Und die Inseln bestanden zu 80% aus Ackerland, das die Nahrungsmittelherstellung für beide Staaten abdecken sollte. Außerdem stieg die Bevölkerungszahl ständig, und es gab keine Ausweichplätze. Die Städte hatten sich in die Höhen und Tiefen gebohrt, trotzdem platzten sie aus allen Nähten. Besonders Neu-Ing sah aus wie ein riesiges stählernes Monstrum, das vergeblich versuchte, seine Metallfühler in andere Gebiete auszustrecken.
Denn ein Großteil der Erde war nach wie vor radioaktiv verseucht und die restlichen Gebiete waren auf jeden Fall für Menschen unbewohnbar.
Man hatte jahrelang versucht, alles Mögliche künstlich herzustellen – mit einigermaßen Erfolg. Aber auch dafür wurden Rohstoffe benötigt. Nur aus Sand und taubem Gestein war nichts zu gewinnen. Das meiste Land war unfruchtbar und eine einzige Wüste.
In Neu-Ing hatten die Regs eine Zeit lang automatische Geräte und Maschinen entwickeln lassen, die selbsttätig in diesen Landstrichen nach Bodenschätzen suchen und sie auch abbauen sollten. Doch das Problem der Radioaktivität war nie gelöst worden. Die Maschinen selbst und das, was sie mitbrachten, waren so verseucht, dass die Materialien nicht weiterverarbeitet werden konnten. Die Automaten und Roboter gaben die Strahlung an Entlademaschinen und Transportfahrzeuge ab und der Aufwand für eine Entseuchung des ankommenden Materials und die nötigen Sicherheitsvorkehrungen waren zu immens, als dass sie sich lohnten. Außerdem ereigneten sich immer wieder tödliche Strahlungsunfälle, die nicht vertuscht werden konnten, so dass die Regs sich schließlich gezwungen sahen, die Experimente einzustellen.
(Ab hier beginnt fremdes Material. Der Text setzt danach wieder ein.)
-- ==== Sys2Proof/Machine/Watch.lean ====
section
/-!
DEFINITION. Machine/Watch.lean: tensor watch (R450 to R454).
-/
namespace Sys2Proof.Machine

def wuReg (u : Nat) (k : Nat) : Nat := 0x6A00 + k + 64 * (u % 4)
/-- LMY_WUu_STAT.STATE: 0 IDLE, 1 ARMED, 2 CAPTURING, 3 DONE. -/
def wuState (s : State) (u : Nat) : Nat := regF s (wuReg u 0x1C) 1 0
def watchAt (s : State) (u : Nat) : Watch := NMap.get Watch.idle s.dbg.wu u
def setWatch (u : Nat) (w : Watch) (s : State) : State := { s with dbg := { s.dbg with wu := NMap.set Watch.idle s.dbg.wu u w } }

/-- R453: the context in which a unit's region is checked. -/
def wuCtx (s : State) (u : Nat) : Nat := if watchOwn s u < 8 then 0 else watchOwn s u % 8

/-- R453: the unit is held by a capture, so its configuration is closed. -/
def wuLocked (s : State) (u : Nat) : Bool := wuState s u == 1 || wuState s u == 2

/-- R453: whether an ARM of the configuration is refused. -/
def wuRefuses (s : State) (u : Nat) (cfg : Nat) : Bool :=
  bits cfg 5 4 == 3 || (if watchOwn s u < 8 then bits cfg 11 9 != 0 && !regB s 0x4B04 5 else bits cfg 11 9 != watchOwn s u % 8)

/-- The jobs of a unit's dump region. -/
def isDump (u : Nat) (j : Job) : Bool := match j with | .dump v => v == u | _ => false

/-- Forget what a unit has captured and not yet written. -/
def clearWatch (u : Nat) (s : State) : State := setWatch u Watch.idle s |> dropJobs (isDump u)

/-- R450: back to IDLE. -/
def disarm (u : Nat) (s : State) : State := setRegF (wuReg u 0x1C) 1 0 0 s |> clearWatch u

/-- R450, R453: a write of LMY_WUu_CFG. Of a unit that is held it is ignored and sets WIGN, its DISARM bit alone acts. -/
def writeWuCfg (u : Nat) (w : Word) (s : State) : State :=
  if wuLocked s u then when (bit w.toNat 1) (disarm u) s |> orReg (wuReg u 0x1C) 0x80
  else
    let s := when (bit w.toNat 1) (disarm u) s |> setReg (wuReg u 0) (w &&& 0x000FFFFC)
    if !bit w.toNat 0 then s
    else if wuRefuses s u w.toNat then orReg (wuReg u 0x1C) 0x40 s
    else setReg (wuReg u 0x1C) 1 s |> setReg (wuReg u 0x20) 0 |> setReg (wuReg u 0x24) 0 |> clearWatch u

/-- WATCH_ARM (R450). -/
def execWatchArm (a : BusAcc) (u : BitVec 2) (w : Word) (s : State) : Host.Outcome State Fault Refusal :=
  .next (busWrite a (wuReg u.toNat 0) (writeWuCfg u.toNat w) s)

/-- WATCH_DISARM (R450). -/
def execWatchDisarm (a : BusAcc) (u : BitVec 2) (w : Word) (s : State) : Host.Outcome State Fault Refusal :=
  .next (busWrite a (wuReg u.toNat 0) (writeWuCfg u.toNat w) s)

/-- R453: another register of a unit: ignored while the unit is held. -/
def writeWuReg (u k : Nat) (w : Word) (s : State) : State :=
  if wuLocked s u then orReg (wuReg u 0x1C) 0x80 s else setReg (wuReg u k) (if k = 0x18 then w &&& 0xFFFF else w) s

/-- R453: LMY_WU_OWN: the slots of held units do not change. -/
def writeWuOwn (w : Word) (s : State) : State :=
  forEach (List.range 4) (fun u s =>
    if wuLocked s u then orReg (wuReg u 0x1C) 0x80 s
    else setRegF 0x6B00 (4 * u + 3) (4 * u) (bits w.toNat (4 * u + 3) (4 * u)) s) s

/-- R453: a RELOCK disarms the units that GXWATCH alone allowed. -/
def watchRelock (s : State) : State :=
  forEach (List.range 4) (fun u s => if regF s (wuReg u 0) 11 9 = wuCtx s u then s else disarm u s) s

/-! Matching and tapping -/

/-- What a watch unit sees of a starting slip. -/
structure WatchSlip where
  sid : Nat
  q : Nat
  ctx : Nat
  tag : Nat
  path : Nat
  lanes : List Nat
  drop : Bool
deriving DecidableEq, Repr

/-- R450: an armed unit matches a slip. -/
def wuMatches (s : State) (u : Nat) (x : WatchSlip) : Bool :=
  let cfg := (reg s (wuReg u 0)).toNat
  let tag := (reg s (wuReg u 4)).toNat
  wuState s u == 1 && bits cfg 3 3 == x.path && bits cfg 11 9 == x.ctx
    && ((x.tag ^^^ tag % 65536) &&& (tag / 65536)) == 0
    && (bit cfg 12 || reg s (0x3040 + 4 * x.ctx) == reg s (wuReg u 8))
    && (x.path == 1 || (!x.drop && (bits cfg 19 13 == 0x7F || x.lanes.contains (bits cfg 19 13))))

/-- R450: the units at the start of a slip. -/
def watchMatch (x : WatchSlip) (s : State) : State :=
  forEach (List.range 4) (fun u s =>
    if wuMatches s u x then
      setReg (wuReg u 0x1C) (BitVec.ofNat 32 (2 + 4 + (reg s (wuReg u 0x1C)).toNat % 256 / 8 * 8 + fld x.q 8 + fld x.tag 16)) s
        |> setWatch u { watchAt s u with slip := x.sid + 1 }
        |> when (regB s (wuReg u 0) 8) (raise 54)
    else s) s

/-- R451: the lane a unit watches on PATH 0; `first` is the slip's first valid destination lane. -/
def wuLane (s : State) (u first : Nat) : Nat := if regF s (wuReg u 0) 19 13 = 0x7F then first else regF s (wuReg u 0) 19 13

/-- R451: the capture ends: ARMED again, or DONE with ONCE, then the local halt with STOP (R445). -/
def endCapture (u : Nat) (s : State) : State :=
  let once := regB s (wuReg u 0) 2
  let s := setRegF (wuReg u 0x1C) 1 0 (if once then 3 else 1) s |> setWatch u { watchAt s u with slip := 0 }
  if once && regB s (wuReg u 0) 7 then setRegF 0x6808 6 5 u s |> orReg 0x6808 0x14 else s

/-- R452: a flit for the dump region, as row `n`. -/
def dumpFlit (u n : Nat) (data : Row) (pois : Mask4) (s : State) : State :=
  let st := (reg s (wuReg u 0x1C)).toNat
  if bit st 3 || bit st 4 then s
  else if n ≥ regF s (wuReg u 0x18) 15 0 then orReg (wuReg u 0x1C) 8 s |> raise 55
  else if (watchAt s u).buf.length ≥ 16 then watchLost u s
  else setWatch u { watchAt s u with buf := (watchAt s u).buf ++ [(n, data, pois)] } s

/-- The eight raw slots of a flit. -/
def flitSlots (d : Row) : List (BitVec 128) := (List.range 8).map fun i => BitVec.ofNat 128 (d.toNat >>> (128 * i))

/-- R451: the sequence numbers that a unit taps. -/
def inWindow (s : State) (u seq : Nat) : Bool :=
  let first := (reg s (wuReg u 0xC)).toNat
  let count := (reg s (wuReg u 0x10)).toNat
  decide (first ≤ seq) && (count == 0 || decide (seq < first + count))

/-- R451, R452: flit `seq` of the stream that unit `u` captures passes the tap; `fmt` as delivered; `last` of the slip. -/
def tapFlit (u : Nat) (x : WatchSlip) (seq fmt : Nat) (last : Bool) (data : Row) (pois : Mask4) (s : State) : State :=
  let first := (reg s (wuReg u 0xC)).toNat
  let count := (reg s (wuReg u 0x10)).toNat
  let inWin := inWindow s u seq
  let dest := regF s (wuReg u 0) 5 4
  let n := (reg s (wuReg u 0x20)).toNat
  let s :=
    if inWin then
      setReg (wuReg u 0x20) (BitVec.ofNat 32 (min (n + 1) (2 ^ 32 - 1))) s
        |> when (dest != 1) (fun s => genRec (mkRec 5 x.ctx x.q 2
            (u + fld fmt 2 + fld pois.toNat 6 + fld x.tag 16 + fld (seq % 2 ^ 32) 32) (flitSlots data) u s) true s)
        |> when (dest != 0) (dumpFlit u n data pois)
    else s
  if last || (count != 0 && seq + 1 == first + count) then endCapture u s else s

/-- The capturing units of a slip on a path. -/
def capturing (s : State) (sid path : Nat) : List Nat :=
  (List.range 4).filter fun u => (watchAt s u).slip == sid + 1 && regF s (wuReg u 0) 3 3 == path

/-- R451, PATH 0: a flit enters the landing buffer of a lane. -/
def watchRead (x : WatchSlip) (lane seq fmt : Nat) (last : Bool) (data : Row) (pois : Mask4) (s : State) : State :=
  forEach (capturing s x.sid 0) (fun u s =>
    if wuLane s u (listGet 0 x.lanes 0) = lane then tapFlit u x seq fmt last data pois s else s) s

/-- R451, PATH 1: a stored row; chunks not enabled are copied as 0x00. -/
def watchStore (x : WatchSlip) (seq fmt : Nat) (last : Bool) (data : Row) (pois en : Mask4) (s : State) : State :=
  let d := rowOf ((List.range 4).map fun c => if en.getLsbD c then rowChunk data c else 0)
  forEach (capturing s x.sid 1) (fun u => tapFlit u x seq fmt last d (pois &&& en)) s

/-- R451: a slip is gone: units that still capture it end their capture. -/
def watchRelease (sid : Nat) (s : State) : State :=
  forEach ((List.range 4).filter fun u => (watchAt s u).slip == sid + 1) endCapture s

/-! The dump region -/

/-- R79, R453: the beat of row `n` of a unit's region. -/
def regionBeat (s : State) (u n : Nat) (store : Bool) : Beat :=
  let v := (reg s (wuReg u 0x14)).toNat
  if !vaOk v then { genBeat with bad := 1, off := vaOff v + 128 * n } else mkBeat s (wuCtx s u) v ((vaOff v + 128 * n : Nat) : Int) store

/-- R452, R454: a transfer between a unit's region and its port, checked in the unit's context. -/
def regionTr (s : State) (u req : Nat) (store : Bool) (job : Job) (b : Beat) : Tr :=
  { exchTr s req store job (icls s 6) b with ctx := wuCtx s u, view := (reg s (wuReg u 0x14)).toNat }

/-- R452: buffered flits of a unit whose row writes are asked. -/
def dumpAsked (s : State) (u : Nat) : Nat := (s.fr.trs.filter fun t => isDump u t.job && t.passed.isEmpty).length

/-- R452: the unit IW11 serves next, in round-robin order. -/
def dumpNext (s : State) : Option Nat :=
  ((List.range 4).map fun i => (s.dbg.wrr + i) % 4).find? fun u => decide (dumpAsked s u < (watchAt s u).buf.length)

/-- R452: IW11 asks for the row of the next buffered flit. -/
def askDump (s : State) : State :=
  if portBusy s 205 then s
  else match dumpNext s with
    | none => s
    | some u => match (watchAt s u).buf[dumpAsked s u]? with
      | none => s
      | some (n, data, pois) =>
        addTr (regionTr s u 205 true (.dump u) ((regionBeat s u n true).store data pois 0xF)) { s with dbg := { s.dbg with wrr := (u + 1) % 4 } }

/-- R452: a dumped row has reached the array, or has failed its check. -/
def dumped (u : Nat) (failed : Bool) (s : State) : State :=
  if failed then clearWatch u s |> setWatch u { watchAt s u with buf := [] } |> orReg (wuReg u 0x1C) 0x10 |> raise 55
  else setWatch u { watchAt s u with buf := (watchAt s u).buf.drop 1 } s

/-- R454: a write of LMY_WU_RDADDR at a privilege level: IR18 asks for the row. -/
def writeRdaddr (l : Nat) (w : Word) (s : State) : State :=
  let u := bits w.toNat 1 0
  let r := bits w.toNat 31 16
  if (l ≠ 0 ∧ watchOwn s u ≠ 8 + l) ∨ r ≥ regF s (wuReg u 0x18) 15 0 ∨ s.dbg.wrd.isSome then orReg 0x6B14 4 s
  else
    addTr (regionTr s u 192 false .dumpRd (regionBeat s u r false)) { s with dbg := { s.dbg with wrd := some (u, r) } }
      |> setReg 0x6B10 (w &&& 0xFFFF0003) |> setRegF 0x6B14 1 0 1

/-- WATCH_READOUT (R454). -/
def execWatchReadout (a : BusAcc) (w : Word) (s : State) : Host.Outcome State Fault Refusal :=
  .next (busWrite a 0x6B10 (writeRdaddr (lvl a) w) s)

/-- A row into 32 data registers from offset `o`. -/
def setRowRegs (o : Nat) (d : Row) (s : State) : State := setRegs o (wordsOf d.toNat 32) s

/-- The row that a readout has brought: zeros, all poisoned, where it reached no bank. -/
def Beat.flit (b : Beat) : Row × Mask4 := if b.bad = 0 then (b.data, b.pois) else (0, 0xF)

/-- The transfer of a readout, once its row has been read or fails its check. -/
def readoutOf (s : State) (j : Job) : Option (Tr × Beat) :=
  match s.fr.trs.find? fun t => t.job == j && !t.passed.isEmpty with
  | some t => t.beats.head?.map fun b => (t, b)
  | none => none

def dropTr (id : Nat) (s : State) : State := { s with fr := { s.fr with trs := s.fr.trs.filter fun u => u.id != id } }

/-- R454: the row has been read. -/
def finishReadout (r : Row × Mask4) (s : State) : State :=
  setRowRegs 0x6B80 r.1 { s with dbg := { s.dbg with wrd := none } } |> setRegF 0x6B14 1 0 2 |> setRegF 0x6B14 7 4 r.2.toNat

/-- WATCH_READOUT_DONE (R454): the row that IR18 has read arrives. -/
def execWatchReadoutDone (s : State) : Host.Outcome State Fault Refusal :=
  .next (if inReset s then s
    else match readoutOf s .dumpRd with
      | some (t, b) => dropTr t.id s |> finishReadout b.flit
      | none => s)

end Sys2Proof.Machine
end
Es gab einige Gebiete auf der Erde, die nicht vom radioaktiven Fallout betroffen waren und auch das Bombardement überstanden hatten. Doch das waren meist unzugängliche Stellen, in denen es den Herrschenden nie gelang Fuß zu fassen. Es lebten dort angeblich Kreaturen, die sich sehr von den normalen Menschen unterscheiden sollten, und jeden Ansatz einer Kolonisation von vornherein zunichte machten. Beide Staaten hatten versucht, sie zu bekämpfen, aber lang anhaltende Guerillakriege waren nicht die Stärke der jeweiligen Machthaber, und so war außer ein paar stark befestigten Stützpunkten nichts übrig geblieben.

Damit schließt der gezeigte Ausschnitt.